Sharon's job is to coordinate it all, and she's been on the job since before the new terminal opened. Among the more interesting intiatives she described: a program to paint poetry on the baggage belts to give passengers something to contemplate. And it's all rounded out by "Departure," a gift store on the lower level that includes art-related items in addition to the usual paraphernalia.
So more credit to Albany for taking its airport seriously enough to have Sharon prowling the place, making it a distinctive showcase for local art.
And even while we talked, I noticed design details that lifted the place above the ordinary. Take the edges of the signs right above us:
One thing I wondered about was the lack of signage for the upstairs gallery. Sharon said it's a struggle to claim sign space that could be used for ad revenue.
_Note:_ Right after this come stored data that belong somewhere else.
-- ==== Sys2Proof/Machine/Time.lean ====
section
/-!
DEFINITION. Time inputs, path delays and the servo (spec/02_physical_time.md R32–R46, R53–R56, R459).

An input is named by its code of TB_INPUT_SEL: a data port by its lane, 0x200 and 0x201 control lanes A and B, 0x210 the
pair partner, 0x220 PPS_IN. `A.tbp` reaches the registers of every input that has some.
-/

namespace Sys2Proof.Machine

/-! ## Inputs (R38, R53–R55) -/

/-- Code of the pair partner. -/
def inPartner : Nat := 0x210
/-- Code of PPS_IN. -/
def inPps : Nat := 0x220
/-- No input. -/
def inNone : Nat := 0xFFFF

/-- State of an input beyond its registers. -/
def State.input (s : State) (i : Nat) : InputState := SMap.get {} s.sync.inputs i

/-- Store the state of an input. -/
def State.setInput (s : State) (i : Nat) (x : InputState) : State :=
  { s with sync := { s.sync with inputs := SMap.set {} i x s.sync.inputs } }

/-- Input `i` has a register set of its own: a configured port, or a control lane. -/
def State.isInput (s : State) (i : Nat) : Bool := s.isPort i || i == 0x200 || i == 0x201

/-- Insert an integer into a sorted list. -/
def insertInt (x : Int) : List Int → List Int
  | [] => [x]
  | y :: t => if x ≤ y then x :: y :: t else y :: insertInt x t

/-- The lower middle value of a list; 0 of none (R53). -/
def median (xs : List Int) : Int := ((xs.foldl (fun m x => insertInt x m) []).getD ((xs.length - 1) / 2) 0)

/-- Nanoseconds of 2^`k` seconds. -/
def logNs (k : Int) : Nat := if 0 ≤ k then 1000000000 * 2 ^ k.toNat else 1000000000 / 2 ^ (-k).toNat

/-- The pair link whose path delay the partner input takes: P-A while it is USABLE, else P-B (R261). -/
def State.partnerLink (s : State) : Option Nat :=
  match s.image.pa with
  | some a => if s.get (A.tbp a) TB_PORT_STATUS_INPUT_STATE = 1 then some a else s.image.pb
  | none => s.image.pb

/-- Nanoseconds between the samples of an input. -/
def State.inputNs (s : State) (i : Nat) : Nat :=
  if i = inPps then 1000000000
  else if i = inPartner ∨ some i = s.image.pa ∨ some i = s.image.pb then 10000
  else logNs (s.input i).logSync

/-- 2 / T of R41 for an input whose sync interval is T seconds. -/
def State.inputRate (s : State) (i : Nat) : Nat := 2000000000 / s.inputNs i

/-- An input is USABLE; in Halt none is used (R381). -/
def State.inputUsable (s : State) (i : Nat) : Bool :=
  s.mode != 11 && !(s.input i).stale &&
    (if i = inPps then s.on A.tb TB_PPS_CTRL_IN_EN && s.on A.tb TB_STATUS_PPS_IN_VALID
     else if i = inPartner then match s.partnerLink with
       | some l => s.get (A.tbp l) TB_PORT_STATUS_INPUT_STATE == 1
       | none => false
     else s.isInput i && s.get (A.tbp i) TB_PORT_STATUS_INPUT_STATE == 1)

/-- The inputs that the role and TB_INPUT_SEL name, in rank order (R38). -/
def State.rankedInputs (s : State) : List Nat :=
  match s.sync.role with
  | 0 => []
  | 1 => [inPps]
  | _ => [s.get A.tb TB_INPUT_SEL_PRIMARY, s.get A.tb TB_INPUT_SEL_SECONDARY, s.get A.tb TB_INPUT_SEL_TERTIARY].filter
      (· != inNone)

/-- Select the first usable input, and show it. -/
def State.selectInput (s : State) : State :=
  s.put A.tb TB_STATUS_ACTIVE_INPUT ((s.rankedInputs.find? s.inputUsable).getD inNone)

/-- The input in use. -/
def State.activeInput (s : State) : Nat := s.get A.tb TB_STATUS_ACTIVE_INPUT

/-- Show the path delay of an input and settle whether it is IDLE or USABLE (R37, R53). -/
def State.showInput (s : State) (i : Nat) : State :=
  let b := A.tbp i
  let h := (s.input i).history
  let pd := median h
  let gptp := decide (i < 0x200) && !s.isPairLink i && !s.on b TB_PORT_CTRL_PTP1588_EN
  let near := !h.isEmpty && decide (pd ≤ nsQ 10000)
  let s := (s.putI b TB_PORT_PD_PD pd).put b TB_PORT_STATUS_PD_SAMPLES h.length
  let s := s.put b TB_PORT_STATUS_AS_CAPABLE (bit (gptp && near))
  let st := s.get b TB_PORT_STATUS_INPUT_STATE
  let s := if st < 2 then s.put b TB_PORT_STATUS_INPUT_STATE (bit (decide (8 ≤ h.length) && (!gptp || near))) else s
  s.selectInput

/-- PD_STEP_LIMIT of an input in units of 2^-16 ns. -/
def State.pdLimit (s : State) (i : Nat) : Nat := nsQ (s.get (A.tbp i) TB_PORT_CTRL_PD_STEP_LIMIT)

/-- A path-delay measurement of an input enters its tracking (R53, R54). -/
def State.measurePd (s : State) (i : Nat) (d : Int) : State :=
  let b := A.tbp i
  let x := s.input i
  let pd := median x.history
  let s := s.putI b TB_PORT_PD_LAST_PD_LAST d
  if 8 ≤ x.history.length ∧ (s.pdLimit i : Int) < ((d - pd).natAbs : Int) then
    let s := if s.get b TB_PORT_STATUS_INPUT_STATE = 3 then s.setInput i { x with history := [d] }
      else
        let s := s.setInput i { x with history := [d], suspectAt := s.time.clk }
        ((s.put b TB_PORT_STATUS_INPUT_STATE 2).put b TB_PORT_STATUS_EXTENSIONS 0).put b TB_PORT_STATUS_SUSPECT_REMAIN 16
    let s := s.report 0 0x0030 (if i < 0x200 then objPort else objNone) (if i < 0x200 then i else 0)
      (toTwos 32 ((d - pd) / 65536))
    s.showInput i
  else (s.setInput i { x with history := (d :: x.history).take 64 }).showInput i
The security checkpoint happens to be ringed on all sides by the art gallery above, so for awhile the TSA people wanted the view blocked off for security reasons!
This is totally absurd and I'm glad they didn't go through with it. If it had, the gallery would have been left only with this signage, on the stairway leading up to it:
Also on the upper level: Gate areas were visible from the observation deck, something that fewer airports seem to bother to include these days:
An unusual distinction held by Albany: it's one of very few airports in the world that make use of dual jetways, which allow passengers to board both the front and back of the plane at the same time. Southwest is the only carrier that uses this capability; the rear jetway has to be lifted up and over the wing like it's some kind of carnival ride.
As a non-passenger, I couldn't get beyond the security barrier, which looked like this, with the third-floor art gallery space looking down over it:
So I can't speak for the gate areas, which include one 1970s pier from the older terminal that was kept when then the complex was rebuilt. But what I did see was more than enough to say that Albany International Airport is a smart, classy, and inspiring place to fly in and out of. The people of New York's 'Capital Region' are fortunate indeed.